▸ **STUDY MATERIAL**

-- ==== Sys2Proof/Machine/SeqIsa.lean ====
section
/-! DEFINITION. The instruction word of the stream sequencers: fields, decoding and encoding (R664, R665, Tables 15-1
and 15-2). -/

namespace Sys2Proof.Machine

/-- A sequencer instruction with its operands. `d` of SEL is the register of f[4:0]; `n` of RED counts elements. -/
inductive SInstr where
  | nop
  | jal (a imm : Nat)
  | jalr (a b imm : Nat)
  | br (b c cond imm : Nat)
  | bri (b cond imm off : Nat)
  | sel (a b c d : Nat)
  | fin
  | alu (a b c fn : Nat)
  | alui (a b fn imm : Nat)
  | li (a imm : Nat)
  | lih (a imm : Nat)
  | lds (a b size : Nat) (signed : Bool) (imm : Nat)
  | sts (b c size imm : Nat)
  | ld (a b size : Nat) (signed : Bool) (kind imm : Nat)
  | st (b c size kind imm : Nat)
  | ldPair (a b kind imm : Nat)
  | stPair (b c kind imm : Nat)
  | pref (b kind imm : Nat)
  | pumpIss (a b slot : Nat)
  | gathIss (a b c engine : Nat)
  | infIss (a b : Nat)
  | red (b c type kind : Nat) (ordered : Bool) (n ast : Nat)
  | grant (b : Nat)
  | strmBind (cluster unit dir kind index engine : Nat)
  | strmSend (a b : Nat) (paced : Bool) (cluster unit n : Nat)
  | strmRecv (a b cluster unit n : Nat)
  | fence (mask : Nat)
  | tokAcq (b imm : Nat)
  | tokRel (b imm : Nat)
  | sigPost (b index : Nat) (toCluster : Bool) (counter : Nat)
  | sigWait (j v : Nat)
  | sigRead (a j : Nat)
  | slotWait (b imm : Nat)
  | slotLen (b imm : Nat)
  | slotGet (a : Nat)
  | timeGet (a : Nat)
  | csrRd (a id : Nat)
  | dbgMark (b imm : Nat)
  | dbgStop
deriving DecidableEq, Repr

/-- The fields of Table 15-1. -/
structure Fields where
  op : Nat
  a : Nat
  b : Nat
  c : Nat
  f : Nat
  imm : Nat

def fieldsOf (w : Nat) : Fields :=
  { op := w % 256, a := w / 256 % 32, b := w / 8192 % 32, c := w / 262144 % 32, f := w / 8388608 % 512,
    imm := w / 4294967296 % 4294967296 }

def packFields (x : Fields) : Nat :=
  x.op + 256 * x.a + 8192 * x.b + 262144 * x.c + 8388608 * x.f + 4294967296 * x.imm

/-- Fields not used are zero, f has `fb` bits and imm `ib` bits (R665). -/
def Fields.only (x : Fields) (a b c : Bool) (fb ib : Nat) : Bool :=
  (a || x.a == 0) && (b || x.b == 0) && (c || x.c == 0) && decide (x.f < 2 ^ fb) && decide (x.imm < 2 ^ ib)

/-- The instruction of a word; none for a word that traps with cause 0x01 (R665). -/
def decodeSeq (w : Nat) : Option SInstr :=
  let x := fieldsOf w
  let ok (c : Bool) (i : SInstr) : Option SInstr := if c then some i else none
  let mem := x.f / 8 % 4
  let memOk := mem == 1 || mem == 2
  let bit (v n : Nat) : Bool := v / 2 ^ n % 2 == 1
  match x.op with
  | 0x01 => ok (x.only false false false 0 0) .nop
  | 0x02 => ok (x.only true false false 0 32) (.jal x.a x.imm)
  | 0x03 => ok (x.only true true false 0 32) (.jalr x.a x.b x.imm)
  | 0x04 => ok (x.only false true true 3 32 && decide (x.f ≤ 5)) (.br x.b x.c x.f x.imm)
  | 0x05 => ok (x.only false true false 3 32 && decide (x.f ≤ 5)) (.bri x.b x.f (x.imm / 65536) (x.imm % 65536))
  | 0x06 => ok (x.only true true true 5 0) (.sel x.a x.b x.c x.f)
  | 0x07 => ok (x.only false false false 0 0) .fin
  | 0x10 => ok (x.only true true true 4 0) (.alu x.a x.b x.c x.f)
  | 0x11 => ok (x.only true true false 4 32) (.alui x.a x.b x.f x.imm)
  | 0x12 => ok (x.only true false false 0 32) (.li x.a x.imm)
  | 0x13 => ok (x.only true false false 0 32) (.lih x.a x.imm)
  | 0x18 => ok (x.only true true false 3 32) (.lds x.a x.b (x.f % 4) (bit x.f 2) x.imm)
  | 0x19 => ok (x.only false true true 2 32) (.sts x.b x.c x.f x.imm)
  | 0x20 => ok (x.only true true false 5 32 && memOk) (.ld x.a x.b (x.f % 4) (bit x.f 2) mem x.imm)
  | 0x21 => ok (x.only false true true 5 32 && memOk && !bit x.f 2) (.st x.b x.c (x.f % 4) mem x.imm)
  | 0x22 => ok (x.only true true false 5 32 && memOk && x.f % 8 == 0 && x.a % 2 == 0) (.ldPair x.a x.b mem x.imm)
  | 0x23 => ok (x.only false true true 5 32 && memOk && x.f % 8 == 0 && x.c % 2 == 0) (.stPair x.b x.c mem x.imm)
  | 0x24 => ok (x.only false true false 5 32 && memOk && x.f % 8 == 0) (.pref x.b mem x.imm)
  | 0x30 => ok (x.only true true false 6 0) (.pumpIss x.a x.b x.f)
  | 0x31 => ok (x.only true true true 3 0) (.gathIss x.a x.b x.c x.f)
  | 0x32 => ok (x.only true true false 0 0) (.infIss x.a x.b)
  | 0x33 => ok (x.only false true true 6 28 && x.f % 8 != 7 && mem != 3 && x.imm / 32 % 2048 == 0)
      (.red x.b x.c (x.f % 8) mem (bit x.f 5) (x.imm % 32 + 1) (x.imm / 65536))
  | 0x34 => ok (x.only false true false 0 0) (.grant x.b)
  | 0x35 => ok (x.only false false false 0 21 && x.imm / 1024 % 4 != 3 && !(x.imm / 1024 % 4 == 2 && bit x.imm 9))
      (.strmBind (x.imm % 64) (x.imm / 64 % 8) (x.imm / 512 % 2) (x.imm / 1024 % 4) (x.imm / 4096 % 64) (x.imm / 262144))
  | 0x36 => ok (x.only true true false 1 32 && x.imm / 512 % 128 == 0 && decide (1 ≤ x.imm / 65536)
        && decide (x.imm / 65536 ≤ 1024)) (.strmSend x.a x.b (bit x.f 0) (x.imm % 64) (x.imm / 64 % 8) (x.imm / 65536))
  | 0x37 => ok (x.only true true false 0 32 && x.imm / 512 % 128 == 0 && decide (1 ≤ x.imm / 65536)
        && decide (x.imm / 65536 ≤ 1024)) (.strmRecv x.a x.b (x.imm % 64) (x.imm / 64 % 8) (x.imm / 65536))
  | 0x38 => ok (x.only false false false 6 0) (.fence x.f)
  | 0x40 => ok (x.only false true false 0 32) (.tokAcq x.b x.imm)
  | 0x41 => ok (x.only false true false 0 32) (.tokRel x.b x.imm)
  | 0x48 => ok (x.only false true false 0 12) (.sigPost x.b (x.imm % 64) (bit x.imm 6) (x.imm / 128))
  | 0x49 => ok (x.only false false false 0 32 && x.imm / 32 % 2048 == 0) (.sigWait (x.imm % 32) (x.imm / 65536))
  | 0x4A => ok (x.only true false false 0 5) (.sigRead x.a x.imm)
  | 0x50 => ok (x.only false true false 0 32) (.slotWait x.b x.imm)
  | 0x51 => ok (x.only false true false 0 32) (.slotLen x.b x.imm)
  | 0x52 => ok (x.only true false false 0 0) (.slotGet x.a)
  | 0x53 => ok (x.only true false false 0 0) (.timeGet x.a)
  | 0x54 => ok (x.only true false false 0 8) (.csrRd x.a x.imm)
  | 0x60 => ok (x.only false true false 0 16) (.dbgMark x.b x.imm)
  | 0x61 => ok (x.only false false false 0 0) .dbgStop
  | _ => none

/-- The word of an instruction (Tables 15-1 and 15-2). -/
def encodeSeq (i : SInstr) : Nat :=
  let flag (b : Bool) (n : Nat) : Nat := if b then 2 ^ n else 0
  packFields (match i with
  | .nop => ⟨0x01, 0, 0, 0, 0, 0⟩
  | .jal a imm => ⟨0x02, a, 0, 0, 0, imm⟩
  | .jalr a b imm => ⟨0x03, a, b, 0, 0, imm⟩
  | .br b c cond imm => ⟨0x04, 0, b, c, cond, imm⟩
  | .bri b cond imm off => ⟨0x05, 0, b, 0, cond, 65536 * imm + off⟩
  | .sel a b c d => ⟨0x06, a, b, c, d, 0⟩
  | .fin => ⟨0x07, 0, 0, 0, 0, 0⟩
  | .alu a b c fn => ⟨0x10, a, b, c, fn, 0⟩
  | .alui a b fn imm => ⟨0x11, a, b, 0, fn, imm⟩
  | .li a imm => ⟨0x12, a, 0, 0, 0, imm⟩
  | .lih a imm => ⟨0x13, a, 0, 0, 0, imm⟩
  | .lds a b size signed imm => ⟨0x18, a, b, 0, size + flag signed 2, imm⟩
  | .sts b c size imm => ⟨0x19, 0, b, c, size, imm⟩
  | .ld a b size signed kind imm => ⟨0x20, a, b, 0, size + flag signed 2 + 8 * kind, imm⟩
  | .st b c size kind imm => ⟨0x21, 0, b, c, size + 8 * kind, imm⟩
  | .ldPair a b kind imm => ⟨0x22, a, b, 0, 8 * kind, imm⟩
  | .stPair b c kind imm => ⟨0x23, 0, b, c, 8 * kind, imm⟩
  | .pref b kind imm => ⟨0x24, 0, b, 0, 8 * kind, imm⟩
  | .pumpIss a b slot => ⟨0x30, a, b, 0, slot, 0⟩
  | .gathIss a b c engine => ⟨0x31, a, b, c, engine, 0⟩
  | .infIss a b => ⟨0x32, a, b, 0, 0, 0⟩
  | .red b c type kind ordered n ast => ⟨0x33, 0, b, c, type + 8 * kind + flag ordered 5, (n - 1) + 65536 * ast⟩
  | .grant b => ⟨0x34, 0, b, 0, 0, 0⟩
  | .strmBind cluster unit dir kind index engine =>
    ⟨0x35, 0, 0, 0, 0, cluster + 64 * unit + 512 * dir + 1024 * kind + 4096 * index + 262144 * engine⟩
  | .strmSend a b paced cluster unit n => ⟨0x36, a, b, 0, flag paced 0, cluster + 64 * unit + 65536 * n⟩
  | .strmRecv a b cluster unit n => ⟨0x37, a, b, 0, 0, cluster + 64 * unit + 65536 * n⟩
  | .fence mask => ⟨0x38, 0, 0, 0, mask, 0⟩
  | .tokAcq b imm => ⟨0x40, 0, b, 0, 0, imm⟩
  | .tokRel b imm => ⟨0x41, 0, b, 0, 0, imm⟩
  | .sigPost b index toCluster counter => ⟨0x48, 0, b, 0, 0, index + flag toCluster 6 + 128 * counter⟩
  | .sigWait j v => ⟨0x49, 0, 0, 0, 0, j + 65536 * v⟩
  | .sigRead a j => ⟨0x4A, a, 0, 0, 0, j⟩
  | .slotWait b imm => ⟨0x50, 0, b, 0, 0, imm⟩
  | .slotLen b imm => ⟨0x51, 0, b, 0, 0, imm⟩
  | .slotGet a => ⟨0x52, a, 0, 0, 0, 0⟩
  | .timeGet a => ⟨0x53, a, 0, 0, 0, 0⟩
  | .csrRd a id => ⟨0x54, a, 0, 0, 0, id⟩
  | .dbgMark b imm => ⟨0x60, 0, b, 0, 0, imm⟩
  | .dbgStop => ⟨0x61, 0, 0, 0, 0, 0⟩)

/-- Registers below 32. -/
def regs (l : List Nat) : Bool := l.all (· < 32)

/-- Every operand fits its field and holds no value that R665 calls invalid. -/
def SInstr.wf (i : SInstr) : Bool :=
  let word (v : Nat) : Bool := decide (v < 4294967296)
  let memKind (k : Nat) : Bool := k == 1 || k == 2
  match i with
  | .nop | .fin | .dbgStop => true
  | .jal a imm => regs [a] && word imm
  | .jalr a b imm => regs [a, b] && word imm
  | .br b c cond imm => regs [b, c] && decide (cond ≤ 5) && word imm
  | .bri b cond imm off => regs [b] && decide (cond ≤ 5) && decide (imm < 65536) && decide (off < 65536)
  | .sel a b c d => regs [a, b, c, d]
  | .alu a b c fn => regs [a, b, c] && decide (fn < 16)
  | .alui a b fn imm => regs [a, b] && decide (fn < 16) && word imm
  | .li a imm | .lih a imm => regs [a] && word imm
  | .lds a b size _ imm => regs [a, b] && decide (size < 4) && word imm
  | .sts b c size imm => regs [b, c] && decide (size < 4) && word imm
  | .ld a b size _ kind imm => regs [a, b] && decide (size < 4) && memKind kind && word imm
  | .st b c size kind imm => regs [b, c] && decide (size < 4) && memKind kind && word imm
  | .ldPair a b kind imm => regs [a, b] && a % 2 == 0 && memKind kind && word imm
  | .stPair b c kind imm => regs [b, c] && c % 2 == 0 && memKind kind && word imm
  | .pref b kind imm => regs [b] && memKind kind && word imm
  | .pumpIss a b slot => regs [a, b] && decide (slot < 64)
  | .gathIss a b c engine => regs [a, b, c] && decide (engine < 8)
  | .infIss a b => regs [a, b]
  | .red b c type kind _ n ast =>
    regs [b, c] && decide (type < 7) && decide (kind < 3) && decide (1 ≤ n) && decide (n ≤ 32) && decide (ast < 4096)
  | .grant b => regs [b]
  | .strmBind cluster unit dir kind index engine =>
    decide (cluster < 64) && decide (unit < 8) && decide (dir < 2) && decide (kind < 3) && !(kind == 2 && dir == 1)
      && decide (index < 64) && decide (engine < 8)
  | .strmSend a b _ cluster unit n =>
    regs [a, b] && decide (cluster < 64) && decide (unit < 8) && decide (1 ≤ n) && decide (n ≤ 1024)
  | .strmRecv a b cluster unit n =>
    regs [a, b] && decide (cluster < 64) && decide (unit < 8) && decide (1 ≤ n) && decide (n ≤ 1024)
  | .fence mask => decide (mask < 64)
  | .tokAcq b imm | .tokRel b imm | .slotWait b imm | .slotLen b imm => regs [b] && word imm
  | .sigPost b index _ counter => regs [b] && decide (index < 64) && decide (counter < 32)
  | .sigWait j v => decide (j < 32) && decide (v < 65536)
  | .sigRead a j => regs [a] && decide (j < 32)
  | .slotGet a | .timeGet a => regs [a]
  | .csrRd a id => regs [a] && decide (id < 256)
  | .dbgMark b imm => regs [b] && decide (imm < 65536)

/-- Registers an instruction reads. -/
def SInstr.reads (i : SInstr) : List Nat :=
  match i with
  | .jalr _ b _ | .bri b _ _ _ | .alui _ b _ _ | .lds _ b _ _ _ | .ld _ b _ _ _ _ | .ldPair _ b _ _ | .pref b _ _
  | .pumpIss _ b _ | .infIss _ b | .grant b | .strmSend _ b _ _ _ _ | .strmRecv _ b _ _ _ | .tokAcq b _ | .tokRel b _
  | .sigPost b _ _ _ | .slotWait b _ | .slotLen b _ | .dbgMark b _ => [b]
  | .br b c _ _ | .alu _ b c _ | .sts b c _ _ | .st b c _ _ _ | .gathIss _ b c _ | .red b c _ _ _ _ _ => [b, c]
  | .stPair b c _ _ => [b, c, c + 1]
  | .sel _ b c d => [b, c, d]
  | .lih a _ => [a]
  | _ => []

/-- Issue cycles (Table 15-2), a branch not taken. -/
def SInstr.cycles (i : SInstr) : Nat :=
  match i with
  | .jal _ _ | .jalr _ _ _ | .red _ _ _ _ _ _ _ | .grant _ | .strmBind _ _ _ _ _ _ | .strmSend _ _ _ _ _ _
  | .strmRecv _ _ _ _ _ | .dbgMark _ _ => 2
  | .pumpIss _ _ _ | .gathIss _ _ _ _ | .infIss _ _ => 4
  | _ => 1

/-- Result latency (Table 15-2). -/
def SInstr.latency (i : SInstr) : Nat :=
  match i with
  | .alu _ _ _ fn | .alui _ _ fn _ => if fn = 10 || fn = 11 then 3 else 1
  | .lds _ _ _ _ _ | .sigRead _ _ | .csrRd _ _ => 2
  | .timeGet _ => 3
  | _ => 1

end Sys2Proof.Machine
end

▸ **EXERCISE DIRECTIONS**
Look back at the data above. Transcribe exactly the lines starting at the line that contains "(j v : Nat)" and ending at the line that contains "(x.imm % 65536))".

▸ **EXERCISE OUTPUT**
  | sigWait (j v : Nat)
  | sigRead (a j : Nat)
  | slotWait (b imm : Nat)
  | slotLen (b imm : Nat)
  | slotGet (a : Nat)
  | timeGet (a : Nat)
  | csrRd (a id : Nat)
  | dbgMark (b imm : Nat)
  | dbgStop
deriving DecidableEq, Repr

/-- The fields of Table 15-1. -/
structure Fields where
  op : Nat
  a : Nat
  b : Nat
  c : Nat
  f : Nat
  imm : Nat

def fieldsOf (w : Nat) : Fields :=
  { op := w % 256, a := w / 256 % 32, b := w / 8192 % 32, c := w / 262144 % 32, f := w / 8388608 % 512,
    imm := w / 4294967296 % 4294967296 }

def packFields (x : Fields) : Nat :=
  x.op + 256 * x.a + 8192 * x.b + 262144 * x.c + 8388608 * x.f + 4294967296 * x.imm

/-- Fields not used are zero, f has `fb` bits and imm `ib` bits (R665). -/
def Fields.only (x : Fields) (a b c : Bool) (fb ib : Nat) : Bool :=
  (a || x.a == 0) && (b || x.b == 0) && (c || x.c == 0) && decide (x.f < 2 ^ fb) && decide (x.imm < 2 ^ ib)

/-- The instruction of a word; none for a word that traps with cause 0x01 (R665). -/
def decodeSeq (w : Nat) : Option SInstr :=
  let x := fieldsOf w
  let ok (c : Bool) (i : SInstr) : Option SInstr := if c then some i else none
  let mem := x.f / 8 % 4
  let memOk := mem == 1 || mem == 2
  let bit (v n : Nat) : Bool := v / 2 ^ n % 2 == 1
  match x.op with
  | 0x01 => ok (x.only false false false 0 0) .nop
  | 0x02 => ok (x.only true false false 0 32) (.jal x.a x.imm)
  | 0x03 => ok (x.only true true false 0 32) (.jalr x.a x.b x.imm)
  | 0x04 => ok (x.only false true true 3 32 && decide (x.f ≤ 5)) (.br x.b x.c x.f x.imm)
  | 0x05 => ok (x.only false true false 3 32 && decide (x.f ≤ 5)) (.bri x.b x.f (x.imm / 65536) (x.imm % 65536))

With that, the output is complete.